Interstitial Lung Disease Genetic Database
ILDgenDB is an integrated resource to facilitate genetic based ILD diagnosis and prognosis. This resource is a repertoire of ILDs related genetic data, and contains 299 literature curetted disease candidate genes (DCGs) and their association with SNPs, miRNA, biomarkers, pathways, biological processes, etc.

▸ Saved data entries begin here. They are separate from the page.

/-! ### CE and ME operation words -/

/-- The CE operation of an opcode and function code (Table 9.7). -/
def cePick (op : Nat) (fn : BitVec 4) : Option Instr :=
  match op with
  | 1 => match fn.toNat with
    | 0 => some .ceAdd
    | 1 => some .ceSub
    | 2 => some .ceMul
    | 3 => some .ceMulh
    | 4 => some .ceMin
    | 5 => some .ceMax
    | 6 => some .ceAbs
    | 7 => some .ceNeg
    | 8 => some .ceMad
    | 9 => some .ceAvg
    | _ => none
  | 2 => match fn.toNat with
    | 0 => some .ceAnd
    | 1 => some .ceOr
    | 2 => some .ceXor
    | 3 => some .ceAndn
    | 4 => some .ceNot
    | 5 => some .ceShl
    | 6 => some .ceShr
    | 7 => some .ceSra
    | 8 => some .ceRol
    | 9 => some .cePopc
    | 10 => some .ceClz
    | _ => none
  | 3 => match fn.toNat with
    | 0 => some .ceFloatAdd
    | 1 => some .ceFloatSub
    | 2 => some .ceFloatMul
    | 3 => some .ceFma
    | 4 => some .ceFloatMin
    | 5 => some .ceFloatMax
    | 6 => some .ceFloatAbs
    | 7 => some .ceFloatNeg
    | 8 => some .ceFms
    | _ => none
  | 4 => match fn.toNat with
    | 0 => some .ceRcp
    | 1 => some .ceRsq
    | 2 => some .ceSqrt
    | 3 => some .ceExp2
    | 4 => some .ceLog2
    | 5 => some .ceTanh
    | 6 => some .ceSigm
    | 7 => some .ceSin
    | 8 => some .ceCos
    | 9 => some .ceErf
    | _ => none
  | 5 => some .ceCmp
  | 6 => match fn.toNat with
    | 0 => some .ceSel
    | _ => none
  | 7 => some .cvt
  | 8 => match fn.toNat with
    | 0 => some .qntb
    | 1 => some .qnt
    | _ => none
  | 9 => some .deq
  | 10 => match fn.toNat with
    | 0 => some .mov
    | 1 => some .movk
    | 2 => some .bcast
    | 3 => some .lshift
    | 4 => some .lrev
    | 5 => some .lsel
    | _ => none
  | 16 => match fn.toNat with
    | 0 => some .steerBit
    | 1 => some .steerPar
    | _ => none
  | 17 => match fn.toNat with
    | 0 => some .mergeAny
    | 1 => some .mergeTag
    | _ => none
  | 18 => match fn.toNat with
    | 0 => some .copy
    | _ => none
  | 19 => match fn.toNat with
    | 0 => some .gate
    | _ => none
  | 20 => match fn.toNat with
    | 0 => some .drop
    | 1 => some .sink
    | _ => none
  | 21 => match fn.toNat with
    | 0 => some .tagInc
    | 1 => some .tagSet
    | 2 => some .tagGet
    | 3 => some .tagBase
    | _ => none
  | 22 => match fn.toNat with
    | 0 => some .alcAlloc
    | 1 => some .alcFree
    | _ => none
  | 23 => match fn.toNat with
    | 0 => some .pack
    | 1 => some .unpack
    | _ => none
  | 24 => match fn.toNat with
    | 0 => some .redSum
    | 1 => some .redMin
    | 2 => some .redMax
    | 3 => some .redAnd
    | 4 => some .redOr
    | 5 => some .redCnt
    | _ => none
  | 25 => match fn.toNat with
    | 0 => some .scanSum
    | 1 => some .scanMax
    | _ => none
  | 26 => match fn.toNat with
    | 0 => some .lrs
    | _ => none
  | 27 => match fn.toNat with
    | 0 => some .accAdd
    | 1 => some .accMax
    | 2 => some .accReset
    | _ => none
  | 32 => match fn.toNat with
    | 0 => some .cneg
    | 1 => some .cscale
    | 2 => some .mkchg
    | 3 => some .dense
    | 4 => some .dadd
    | _ => none
  | 33 => match fn.toNat with
    | 0 => some .ctEnter
    | 1 => some .ctLeave
    | 2 => some .ctStep
    | 3 => some .ctSet
    | 4 => some .ctAdv
    | _ => none
  | 34 => match fn.toNat with
    | 0 => some .ctLe
    | 1 => some .ctLt
    | 2 => some .ctEq
    | 3 => some .ctPar
    | _ => none
  | 35 => match fn.toNat with
    | 0 => some .khash
    | 1 => some .kexch
    | _ => none
  | 36 => match fn.toNat with
    | 0 => some .cjoin
    | _ => none
  | 37 => match fn.toNat with
    | 0 => some .credCount
    | 1 => some .credSum
    | 2 => some .credMin
    | 3 => some .credMax
    | _ => none
  | 38 => match fn.toNat with
    | 0 => some .cdist
    | _ => none
  | 39 => match fn.toNat with
    | 0 => some .ccons
    | _ => none
  | 40 => match fn.toNat with
    | 0 => some .cnote
    | 1 => some .crel
    | _ => none
  | 48 => match fn.toNat with
    | 0 => some .mxc
    | _ => none
  | 49 => match fn.toNat with
    | 0 => some .cntr
    | _ => none
  | 50 => match fn.toNat with
    | 0 => some .ctlSig
    | 1 => some .ctlWait
    | 2 => some .ctlAnd2
    | _ => none
  | 62 => match fn.toNat with
    | 0 => some .ceNop
    | _ => none
  | _ => none

/-- The fields of a CE operation word (Table 9.6). -/
def ceFields (w : Word) : CeW :=
  { fn := w.extractLsb' 22 4, ty := w.extractLsb' 18 4, rnd := w.extractLsb' 16 2, dm := w.extractLsb' 14 2, dslot := w.extractLsb' 10 4,
    k := w.extractLsb' 5 5, fire := w.extractLsb' 3 2, sat := w.extractLsb' 2 1, pr := w.extractLsb' 1 1 }

/-- The operation and operand fields of a CE word; none where its encoding is unassigned (Table 18.4, reason 3). -/
def decodeCe (w : Word) : Option (Instr × CeW) :=
  if w.getLsbD 0 then none
  else match cePick (w.extractLsb' 26 6).toNat (w.extractLsb' 22 4) with
    | some i => if i.ceOk (ceFields w) then some (i, ceFields w) else none
    | none => none

/-- The ME operation of an opcode and function code (Table 9.11). -/
def mePick (op : Nat) (fn : BitVec 4) (w : MeW) : Option Instr :=
  match op with
  | 1 => match fn.toNat with
    | 0 => some (.agsRd w)
    | 1 => some (.agsWr w)
    | 2 => some (.agsRdcf w)
    | 3 => some (.agsWrcf w)
    | 4 => some (.agsFill w)
    | 5 => some (.agsScrub w)
    | _ => none
  | 2 => match fn.toNat with
    | 0 => some (.agxGath w)
    | 1 => some (.agxScat w)
    | 2 => some (.agxChase w)
    | 3 => some (.agxAtomAdd w)
    | 4 => some (.agxAtomMin w)
    | 5 => some (.agxAtomMax w)
    | 6 => some (.agxAtomCas w)
    | 7 => some (.agxAtomSwp w)
    | _ => none
  | 4 => match fn.toNat with
    | 0 => some (.ttbLook w)
    | 1 => some (.ttbIns w)
    | 2 => some (.ttbEvict w)
    | 3 => some (.ttbFill w)
    | _ => none
  | 5 => match fn.toNat with
    | 0 => some (.tilSetf w)
    | 1 => some (.tilReady w)
    | 2 => some (.tilDrain w)
    | 3 => some (.tilEmpty w)
    | 4 => some (.tilPush w)
    | 5 => some (.tilPop w)
    | 6 => some (.tilQuery w)
    | _ => none
  | 6 => match fn.toNat with
    | 0 => some (.arrIns w)
    | 1 => some (.arrSeek w)
    | 2 => some (.arrCmpt w)
    | 3 => some (.arrMrg w)
    | _ => none
  | 7 => match fn.toNat with
    | 0 => some (.bar w)
    | _ => none
  | 8 => match fn.toNat with
    | 0 => some (.pld w)
    | _ => none
  | 9 => match fn.toNat with
    | 0 => some (.pst w)
    | _ => none
  | 10 => match fn.toNat with
    | 0 => some (.sbr w)
    | _ => none
  | _ => none

/-- The fields of an ME operation word (Table 9.10). -/
def meFields (w : Word) : MeW :=
  { ty := w.extractLsb' 18 4, desc := w.extractLsb' 14 4, dslot := w.extractLsb' 10 4, k := w.extractLsb' 5 5,
    flags := w.extractLsb' 0 5 }

/-- A wave word (Table 9.12). -/
def decodeWave (w : Word) : Option Instr :=
  let o : BitVec 6 := w.extractLsb' 20 6
  let p : BitVec 6 := w.extractLsb' 14 6
  let s : BitVec 6 := w.extractLsb' 8 6
  let z : BitVec 2 := w.extractLsb' 3 2
  let d : BitVec 3 := w.extractLsb' 0 3
  match (w.extractLsb' 5 3).toNat with
  | 0 => some (.wavLd o p s z d)
  | 1 => some (.wavSt o p s z d)
  | 2 => some (.wavMnop o p s z d)
  | _ => none

/-- An ME operation word; none where its encoding is unassigned. -/
def decodeMe (w : Word) : Option Instr :=
  if (w.extractLsb' 26 6).toNat = 3 then decodeWave w
  else (mePick (w.extractLsb' 26 6).toNat (w.extractLsb' 22 4) (meFields w)).filter Instr.wf

/-! ### MX commands -/

/-- The fields of MX word 0 (Table 9.13). -/
def mxFields (w0 w1 : Word) : MxW :=
  { shape := w0.extractLsb' 21 5, ty := w0.extractLsb' 17 4, acc := w0.extractLsb' 16 1, ringA := w0.extractLsb' 12 4,
    ringB := w0.extractLsb' 8 4, accsel := w0.extractLsb' 4 4, tr := w0.extractLsb' 2 2, sd := w0.extractLsb' 1 1, w1 := w1 }

/-- The command of an MX opcode, with word 1 telling apart the two forms of cvreset, cvload and cvread. -/
def mxPick (op : Nat) (w : MxW) : Option Instr :=
  match op with
  | 1 => some (.mma w)
  | 2 => some (.mmz w)
  | 3 => some (.mdrain w)
  | 4 => some (.mload w)
  | 8 => some (if w.w1.getLsbD 0 then .cvresetRelease w else .cvreset w)
  | 9 => some (if w.w1.getLsbD 31 then .cvloadGain w else .cvloadEnt w)
  | 10 => some (.cvprobe w)
  | 11 => some (.cvcommit w)
  | 12 => some (if w.w1.getLsbD 31 then .cvreadGain w else .cvreadArg w)
  | _ => none

/-- An MX command (R185). -/
def decodeMx (w0 w1 : Word) : Option Instr :=
  if w0.getLsbD 0 then none else (mxPick (w0.extractLsb' 26 6).toNat (mxFields w0 w1)).filter Instr.wf

/-! ### Descriptors in memory -/

/-- A collective descriptor of eight doublewords (Table 12.10); none where a code is one that its engine refuses (Table 18.2, reason 2). Reserved
fields and the modes 4 to 7 of rnd are no ground of that table. -/
def decodeCl (q : List DWord) : Option Instr :=
  match q with
  | [h, send, recv, len, list, n, _, rb] =>
    let d : ClDesc :=
      { op := h.extractLsb' 58 2, ty := h.extractLsb' 54 4, rnd := h.extractLsb' 51 3,
        ftz := h.extractLsb' 50 1,
        anc := h.extractLsb' 41 9, group := h.extractLsb' 38 3, reroute := h.extractLsb' 37 1, id := h.extractLsb' 0 24,
        send := send, recv := recv, len := len, list := list, nmem := n.extractLsb' 48 16, cap := n.extractLsb' 32 16,
        nrec := n.extractLsb' 0 32, rbytes := rb }
    if d.op.toNat = 3 ∨ d.ty.toNat > 13 ∨ d.group.toNat > 4 then none
    else match (h.extractLsb' 60 4).toNat with
      | 0 => some (.allreduce d)
      | 1 => some (.reduceScatter d)
      | 2 => some (.allgather d)
      | 3 => some (.alltoall d)
      | 4 => some (.irregularAlltoall d)
      | _ => none
  | _ => none

/-- A link descriptor (Table 12.11); none where its op or port is unassigned (Table 18.2, reason 3). -/
def decodeLk (q : List DWord) : Option Instr :=
  match q with
  | [h, src, dst, sl, _, _, _, _] =>
    let d : LkDesc :=
      { port := h.extractLsb' 54 6, dir := h.extractLsb' 53 1, kslot := h.extractLsb' 52 1,
        node := h.extractLsb' 40 12, nflit := h.extractLsb' 32 8, handle := h.extractLsb' 0 32, src := src, dst := dst,
        salt := sl.extractLsb' 32 32 }
    if d.port.toNat > 47 then none
    else match (h.extractLsb' 60 4).toNat with
      | 0 => some (.send d)
      | 1 => some (.keyld d)
      | 2 => some (.keysw d)
      | 3 => some (.stat d)
      | _ => none
  | _ => none

/-- A scrub descriptor (R312); none where it is refused (Table 18.2, reason 4). -/
def decodeSc (q : List DWord) : Option Instr :=
  match q with
  | [base, nblk, bitmap, a, b, c, d, e] =>
    if base.extractLsb' 0 6 ≠ 0 ∨ nblk.toNat = 0 ∨ bitmap.extractLsb' 0 3 ≠ 0 ∨ a ≠ 0 ∨ b ≠ 0 ∨ c ≠ 0 ∨ d ≠ 0 ∨ e ≠ 0 then none
    else some (.scrub { base := base, nblk := nblk, bitmap := bitmap })
  | _ => none

/-! ### The encoders -/

def op6 (op : Nat) : BitVec 6 := BitVec.ofNat 6 op

/-- Format R (Table 9.1). -/
def encR (op fn : Nat) (d a b : BitVec 6) : Word := op6 op ++ d ++ a ++ b ++ BitVec.ofNat 8 fn
def encA (fn : Nat) (d a b : BitVec 6) (c : BitVec 2) (s o : BitVec 1) : Word :=
  op6 0x16 ++ d ++ a ++ b ++ BitVec.ofNat 4 fn ++ c ++ s ++ o
def encF (fn : Nat) (d a b : BitVec 6) (f : BitVec 1) : Word := op6 0x18 ++ d ++ a ++ b ++ f ++ BitVec.ofNat 7 fn
def encT (op fn : Nat) (d a b h : BitVec 3) (c : BitVec 2) (x : BitVec 6) : Word :=
  op6 op ++ d ++ a ++ b ++ h ++ c ++ BitVec.ofNat 6 fn ++ x
def encQ (op q : Nat) (a b c : BitVec 6) (f : BitVec 4) : Word := op6 op ++ BitVec.ofNat 4 q ++ a ++ b ++ c ++ f
def encS (op fn : Nat) (d a : BitVec 6) (s : BitVec 4) : Word := op6 op ++ d ++ a ++ BitVec.ofNat 10 fn ++ s
def encP (fn : Nat) (d a b : BitVec 3) : Word := op6 0x0D ++ 0#3 ++ d ++ 0#3 ++ a ++ 0#3 ++ b ++ BitVec.ofNat 8 fn
def p6 (p : BitVec 3) : BitVec 6 := 0#3 ++ p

The DCGs involvement in ILDs was verified by mining disease related data from databases such as GAD, OMIM, GHR, CTD, DISEASE and GeneCards. Annotations and characterization of all DCGs were carried out through gene ontology (GO), phenotype and pathways mapping analyses. Associations of DCGs with regulatory elements such as miRNAs and SNPs were also provided. Biomarkers used for ILDs diagnostics were manually curetted and were incorporated into the database. SNP-Gene (DCGs), miRNA-DCGs, miRNA-SNP and SNP-miRNA-DCG interaction analyses were incorporated into the resource after manual verifications of their relevance. All these data were interlinked and integrated into the web resource, and user may access data using ten different diverse ‘key words” as queries.

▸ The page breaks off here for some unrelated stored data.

/-- A sequencer instruction that only changes the block view (R49): what it does to the stream, then the next word. -/
def State.seqPure (s : State) (f : Stream → Stream) : State := s.retire (f s.me)

end Sys2Proof.Machine
end

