/-- A firing that fails (R359): one ERR token in place of its result, its operands taken. Where the operands are groups they go with it,
and a token with last ends the group of its slot although its own firing failed (R265). -/
def State.failed (s : State) (f : Firing) (code count : Nat) : FireOk :=
  let err := [(0, f.error code count)]
  let x := s.slotState f
  if !(isCeSite f.site) then { st := s, outs := err }
  else if f.info.isCred then match f.a, f.b with
    | some a, some b =>
      let ga := groupOf x.group a
      let gb := groupOf x.groupB b
      { st := s.setSlot f.c f.site f.k f.slot { x with group := x.group.filter fun t => !(ga.contains t), groupB := x.groupB.filter fun t => !(gb.contains t) },
        outs := err, keep := [0, 1],
        holds := (ga.flatMap fun t => s.takeUps f.c f.site f.k f.slot 0 t) ++ (gb.flatMap fun t => s.takeUps f.c f.site f.k f.slot 1 t) }
    | _, _ => { st := s, outs := err }
  else if [0x18, 0x19, 0x27].contains f.info.op && (match f.a with
      | some a => a.last
      | none => false) then
    { st := s.setSlot f.c f.site f.k f.slot { x with vals := [], size := 0, group := [] }, outs := err }
  else { st := s, outs := err }

/-- A change that the firing reads, those of cred's groups included, is deeper than its colour (R58). -/
def State.anyDeep (s : State) (f : Firing) : Bool :=
  let x := s.slotState f
  let groups := match f.a, f.b with
    | some a, some b => if f.info.isCred && isCeSite f.site then groupOf x.group a ++ groupOf x.groupB b else []
    | _, _ => []
  ([f.a, f.b, f.x].filterMap id ++ groups).any fun t => s.tooDeep f.c f.k t

/-- A slot fires (R44, R244, R359): not ready, it does nothing; with no room on an output it waits. -/
def State.fireSlot (s : State) (g : State → Firing → Res) : State :=
  let c := s.cur.cluster
  let k := s.cur.ctx
  let site := s.cur.site
  match s.readyAt c site k s.cur.slot, s.elem? c site k with
  | some f, some e =>
    if f.info.needs.any (fun o => !(e.room f.slot o)) then s.countWait c 0x011 k
    else
      let bad (code count : Nat) : State := if e.room f.slot 0 then s.finish f (s.failed f code count) else s
      if s.anyDeep f then bad 0x05 1
      else match g s f with
        | .wait => s
        | .hold st => st
        | .err code n => bad code n
        | .ok r =>
          if r.outs.any (fun o => r.st.widthBad c k o.2) then bad 0x02 1
          else if s.locBusy f r then s
          else s.finish f r
  | _, _ => s

/-- A firing as an outcome of the step. -/
def fire (s : State) (g : State → Firing → Res) : Out := .next (s.fireSlot g)

end Sys2Proof.Machine
end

This comprehensive web resource provides genetic and other data primarily for 24 major interstitial lung diseases :
Salient features of ILDgenDB resource
- An integrated high quality knowledge resource for ILD diseases candidate genes (DCGs), and their functional annotation and interactions with regulatory elements.
- DCGs involvements in various biological processes are provided and analyzed to decipher mechanism of disease.

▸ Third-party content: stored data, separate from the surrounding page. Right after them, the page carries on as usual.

/-- lrs: h := round(a·h + b), emitted and carried on; the h of elements that A does not have stand (R268). -/
def execLrs (s : State) : Out := fire s fun s f => withAB f fun a b =>
  let x := s.slotOf f
  let e := s.elemOf f
  let v := CeEnv.ofFiring e f.info.w a
  if badWidths v.ty [a, b] then .err 0x02 1
  else
    let n := (elemsOf v.ty a.lanes).length
    let as := v.operand e false n a.width a
    let bs := v.operand e false n a.width b
    let z : El := ⟨0, .ofInt 0⟩
    let hs := (List.range n).map fun i =>
      let h := tyDecode v.ty (v.ftz && flushable v.ty) (x.vals.getD i 0).toNat
      v.flt i ((((as.getD i z).val.mul h).1.add v.mode (bs.getD i z).val).1)
    one (s.putSlot f { x with vals := hs.map Int.ofNat ++ x.vals.drop n }) f { a with lanes := packLanes (tyBits v.ty) hs }

/-! ### Shared accumulators (R269) -/

/-- acc.add and acc.max: an empty accumulator takes A's lanes; where the widths differ the shorter is filled with zero elements (log 88). -/
def ceAcc (max : Bool) (s : State) (f : Firing) : Res := withA f fun a =>
  let e := s.elemOf f
  let v := CeEnv.ofFiring e f.info.w a
  let xs := elemsOf v.ty a.lanes
  let k := f.info.w.k.toNat
  if badWidths v.ty [a] then .err 0x02 1
  else
    let new := match e.accs.find? k with
      | none => a.lanes
      | some ls =>
        let old := elemsOf v.ty ls
        packLanes (tyBits v.ty) ((List.range (Nat.max old.length xs.length)).map fun i =>
          let o := old.getD i 0
          let y := xs.getD i 0
          if (tyFmt v.ty).isSome then (v.combine (if max then 2 else 0) i (o : Int) y).toNat
          else if max then v.int (if v.t.read o ≤ v.t.read y then v.t.read y else v.t.read o)
          else v.int (v.t.read o + v.t.read y))
    .ok { st := s.modElem f.c f.site f.k fun e => { e with accs := e.accs.set k new } }
def execAccAdd (s : State) : Out := fire s (ceAcc false)
def execAccMax (s : State) : Out := fire s (ceAcc true)
/-- acc.reset emits the accumulator, or zeros of A's width, and empties it. -/
def execAccReset (s : State) : Out := fire s fun s f => withA f fun a =>
  let e := s.elemOf f
  let k := f.info.w.k.toNat
  if badWidths (CeEnv.ofFiring e f.info.w a).ty [a] then .err 0x02 1
  else one (s.modElem f.c f.site f.k fun e => { e with accs := e.accs.del k }) f
    { a with lanes := (e.accs.find? k).getD (List.replicate a.width 0) }

/-! ### Counters, matrix commands, control bits (R279 to R282) -/

/-- cntr: c counted tokens for each A, last on the last of them (DEDUCED, log 109); WIDTH for an A of j + 1 lanes or fewer where the pricking does not fix A's width (R279). -/
def execCntr (s : State) : Out := fire s fun s f => withA f fun a =>
  let st := (kconst s f 0).toInt
  let q := kconst s f 1
  let c := q.toNat % 2 ^ 16
  let j := (q.extractLsb' 16 5).toNat
  let r := s.rangeOf f.c f.k a.colour.toNat
  let t := s.relTag f.c f.k a
  let fixed := (s.elemOf f).fixedA.contains f.slot
  if a.width ≤ j + (if fixed then 0 else 1) then .err 0x02 1
  else .ok { st := s, outs := (List.range c).map fun i =>
    (f.out, { a with
      lanes := a.lanes.set j (BitVec.ofInt 32 ((a.lane j).toInt + i * st)),
      tag := BitVec.ofNat 12 (r.base + (t * c + i) % r.n), last := decide (i + 1 = c) }) }
/-- mxc: a CMD token of two lanes; POISONCMD for a poisoned A (R280). -/
def execMxc (s : State) : Out := fire s fun s f => withA f fun a =>
  if a.poison then .err 0x09 1
  else
    let l1 := if a.width < 2 then 0 else a.lane 1
    one s f { a with kind := kCmd, aux := 0, lanes := [kconst s f 0 ||| a.lane 0, kconst s f 1 ||| l1] }
/-- A control token: its bit in lane 0 [0], and no tag (R281). -/
def ctlToken (a : Token) (b : Bool) : Token := { a with kind := kDense, tag := 0, lanes := [if b then 1 else 0] }
def execCtlSig (s : State) : Out := fire s fun s f => withA f fun a => one s f (ctlToken a (decide (a.lane 0 ≠ 0)))
def execCtlWait (s : State) : Out := fire s fun s f => withAB f fun a b => steer s a ((b.lane 0).getLsbD 0)
def execCtlAnd2 (s : State) : Out := fire s fun s f => withAB f fun a b =>
  one s f (ctlToken a ((a.lane 0).getLsbD 0 && (b.lane 0).getLsbD 0))
/-- A nop slot never fires; tokens bound for it wait (R282). -/
def execCeNop (s : State) : Out := .next s

end Sys2Proof.Machine
end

- Candidate potential biomarkers of ILDs and their cross referencing results of ILD genomics experiments are also provided.
- Potential significant SNP-Gene (DCGs), miRNA-DCGs, miRNA-SNP and SNP-miRNA-DCG interactions are provided to facilitate better therapeutics.
- To provide systematic information retrieval for diverse users, this resource facilitates a query system with 10 different key words. This resource also provides “Browse” facility to access all genetic data through disease name.